It's a disturbing irony: In an industry whose entire economic value is founded on its ability to discover, develop, and market
molecules that are—by definition and by regulation—innovative, there is so much discomfort with the risk required for innovation.
As I have articulated earlier in these pages, we are living in an age of revolution—specifically of digital revolution, in
which the continuous doubling of computer power, tripling of bandwidth, and the algorithmic spiraling of network effects are
transforming all industries where information is a fundamental ingredient.

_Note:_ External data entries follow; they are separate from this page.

/-- Bank 2p + q of an image (22 R375, R376). -/
def imageBank (bs : List Byte) (m : Saved) (i : Nat) : Bank :=
  let w := field bs (0x118 + 4 * i) 4
  if !bit w 6 then {} else
  let f := BitVec.ofNat 4 w
  let g := bits w 5 4 + 1
  let b := ((sectionOf bs 5).drop ((bankLens bs).take i).sum).take ((bankLens bs).getD i 0)
  let b0 : Bank := { valid := true, fmt := f, gang := g, els := m.banks.getD i [], iset := true, iFmt := f, iGang := g }
  if bankBytes b0 = b then b0 else { b0 with els := bankEls f (gangSize g) b }
/-- Tile zt of an image; one that the image does not hold is empty (22 R375, R378). -/
def imageTile (i : Image) (m : Saved) (t : Nat) : Tile :=
  let x := match (m.tiles.zip i.tiles).find? (fun e => e.1 == t) with
    | some (_, x) => x
    | none => { poison := bit (field i.bs 0xBF0 1) t }
  { x with iRows := x.rows, iWidth := x.width, iKind := x.kind }

/-- The panes of a restored context are granted and filled (11 R206; 22 R378). -/
def restorePanes (s : State) (t : Agent) (i : Image) (m : Saved) (mask : BitVec 4) : State :=
  (maskPanes mask).foldl (fun (s : State) p =>
    let s := grantOne s t p
    (physPanes s t p).foldl (fun (s : State) q => modPane s t.core q (fun x =>
      { x with b0 := imageBank i.bs m (2 * p), b1 := imageBank i.bs m (2 * p + 1), t0 := imageTile i m (2 * p), t1 := imageTile i m (2 * p + 1)
               c := BitVec.ofNat 32 (field i.bs (0x144 + 4 * p) 4) })) s) s

/-- The detail words at an offset of a header. -/
def detAt (bs : List Byte) (o : Nat) : Det :=
  { d0 := BitVec.ofNat 64 (field bs o 8), d1 := BitVec.ofNat 64 (field bs (o + 8) 8), d2 := BitVec.ofNat 64 (field bs (o + 16) 8), d3 := BitVec.ofNat 64 (field bs (o + 24) 8) }

/-- The context that an image holds; what belongs to the hardware context is the target's own (15 R290; 22 R376). -/
def imageCtx (s : State) (old : Ctx) (i : Image) (m : Saved) (held : List Withheld) (post : Option PostWait) (live : Regs) : Ctx :=
  let h := i.bs
  let st := field h 0x14 2
  let wt := field h 0x70 8
  let ck := regsOf h 1 m.kept.ckpt.c.pc
  { st := .stopped, task := some m.task, index := m.kept.index, prio := field h 0xF 1, live := live, stage := live.c, ckpt := ck, ckBund := m.kept.ckBund
    flight := old.flight.filter (fun e => e.kind == .fetch)
      ++ weave (m.kept.flight.filter (fun e => e.kind == .fixed || (e.kind == .load && !(State.entryWrites e).isEmpty))) i.snaps i.lands
    held := held, icyc := BitVec.ofNat 48 (field h 0x30 8), frz := BitVec.ofNat 48 (field h 0x38 8), tcause := BitVec.ofNat 7 st
    tbund := BitVec.ofNat 57 (field h 0x40 8), tckpt := BitVec.ofNat 57 (field h 0x48 8), tdet := detAt h 0x50
    pendHeld := if bit st 7 then some { cause := bits st 14 8, det := detAt h 0x78, bund := (m.kept.pendHeld.map (·.bund)).getD 0 } else none
    waits := if bit wt 51 then [(bits wt 50 48, bits wt 47 0)] else [], post := post, failed := m.kept.failed, brk := old.brk, owner := old.owner
    padwin := old.padwin, vaultwin := old.vaultwin, claim := BitVec.ofNat 4 (field h 0xC 1 / 16), claimCc := s.cc, tiles := m.kept.tiles
    label := (let n := field h 0xE 1 % 4; if n = 0 then .b else if n = 1 then .c else .m), runs := field h 0xE 1 / 4
    mb := field h 0x18 8, by_ := field h 0x20 8 }

/-- A member takes a new hardware context: its task counts it there, and finds it there for engines that it started (15 R268, R290). -/
def moveMember (t : Agent) (m : Saved) (k : Task) : Task :=
  { k with ctxs := k.ctxs ++ [t.key]
           moved := (m.who, t) :: ((k.moved.map (fun x => if x.2 = m.who then (x.1, t) else x)).filter (fun x => x.1 != t && x.1 != m.who)) }

/-- Steps 3 to 5 of R378 and the restore itself. -/
def restoreImage (s : State) (t : Agent) (m : Saved) (i : Image) (target : Word) : Except TrapRec State :=
  let h := i.bs
  let units := field h 8 4
  let mask := BitVec.ofNat 4 (field h 0xC 1)
  let old := s.ctx t
  let s1 := s.modCtx t (fun c => { c with task := some m.task })
  if (units &&& 0x1F0) &&& (Config.unitsEnabled t.core).toNat ≠ units &&& 0x1F0 ∨ !claimFits s1 t mask then
    .error (s.slotTrap 0x61 0 (BitVec.ofNat 64 units) (enabledWord s t.core))
  else match freshHeld s t m.kept.held i.held with
  | .error f => .error (faultRec s f)
  | .ok held =>
  match freshPost s1 t m.kept.post with
  | .error f => .error (faultRec s f)
  | .ok post =>
  let live := regsOf h 0 (BitVec.ofNat 64 (field h 0x28 8))
  match (bindHeads s1 t held live.c).bind (bindHandles s1 t held) with
  | none => .error (s.slotTrap 0x78 0 target)
  | some c =>
    let s3 := s1.setCtx t (imageCtx s1 old i m held post { live with c := c })
    let s3 := restorePanes s3 t i m mask
    let s3 := (s3.resyncHeads t).resyncWells t
    let s3 := (s3.writeBackAll t.core t).modCore t.core (fun k => { k with l1 := [] })
    let s3 := (s3.modTask m.task (moveMember t m)).at_ s3.cc (.paneGrant t.core)
    .ok { s3 with saved := s3.saved.map (fun x => if x.image = m.image ∧ !x.restored ∧ !x.lostImage then { x with restored := true } else x) }

/-- CSV ld (15 R290; 22 R378). -/
def execCsvLd (h : Hdr) (a b : BitVec 5) (s : State) : Res :=
  slotOp (.csvLd h a b) h s (fun s =>
    let ea := s.rs b
    onTarget s (s.rs a) (fun t => onImage s ea (
      if (s.ctx t).st ≠ .free ∨ (s.ctx t).task.isSome then wrongState s (s.rs a) else
      match restorable s ea with
      | none => wrongState s (s.rs a)
      | some m =>
        match loadImage s ea with
        | .error x => raiseOrWait s x
        | .ok (i, s1) =>
          match restoreImage s1 t m i (s.rs a) with
          | .error x => .next (s.raise x)
          | .ok s => .next s)))

end Sys2Proof.Machine
end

While the end products of the pharma industry are not (yet) 'information' per se, the dexterous application of knowledge affects
every phase of the business—from drug discovery and design, to clinical trials, to FDA submissions, to the delivery and marketing
of those (finally) approved products.
And yet despite the fact that pharma cannot continue to flourish without knowledge-based innovation, it has been measurably
among the worst industries in applying the new power of knowledge dexterity to its innovation business. Indeed, rather than
being energized by the possibilities and promise of Speed of Change, the industry seems to have been paralyzed by it.
The proof: According to a new report published by Deloitte, the 12 largest pharma companies saw their ROI drop by 29 percent
in the last year. The average internal rate of return for R&D dropped to 8.4 percent from 11.8 percent a year ago. "We continue
to see a level of late-stage drug failures," says study author Julian Remnant. "That's something that should not be happening
to the extent it still is."
Make no mistake: Drug discovery and development is difficult work, made more difficult by an obdurate FDA and increasingly
elusive science (the easy molecules have all been taken). But there's something else involved, too.
The Bigger They Are ...
Over the last decade or so, with toes dangling over patent cliffs, companies choose to strap themselves together, in the hope
that sheer size would cushion the fall.
Consolidation has made pharma slower, more risk averse, less innovative. John Lechleiter, CEO of Eli Lilly (one of the few
companies that hasn't gone on an acquisition binge, by the way) put it like this in a November 2011 Wall Street Journal interview: "The wave of consolidation leaves only about a dozen multinational pharma companies that have global reach." And
that's actually slowed the pace of innovation. "There's an innovation ecosystem," says Lechleiter, "and like any ecosystem,
it can get out of balance."
It's not that size necessarily hampers innovation; certainly Apple has maintained its breathtaking pace despite its $100 billion size. But in the pharma
industry, size seems to have obscured (or trampled) ways of thinking and being that are the true drivers of innovation.
For those who say that innovation in high science can't be rushed, consider this: Why were Craig Venter and Celera Genomics
able to sequence the human genome at a fraction of the time and cost of Francis Collins and his team at NIH? We're not talking
about a matter of months faster, but years faster. And not marginally cheaper, but an order of magnitude cheaper. Why?
Because Venter understood the dynamics of Speed of Change, and applied them boldly in his 'shotgun' sequencing approach.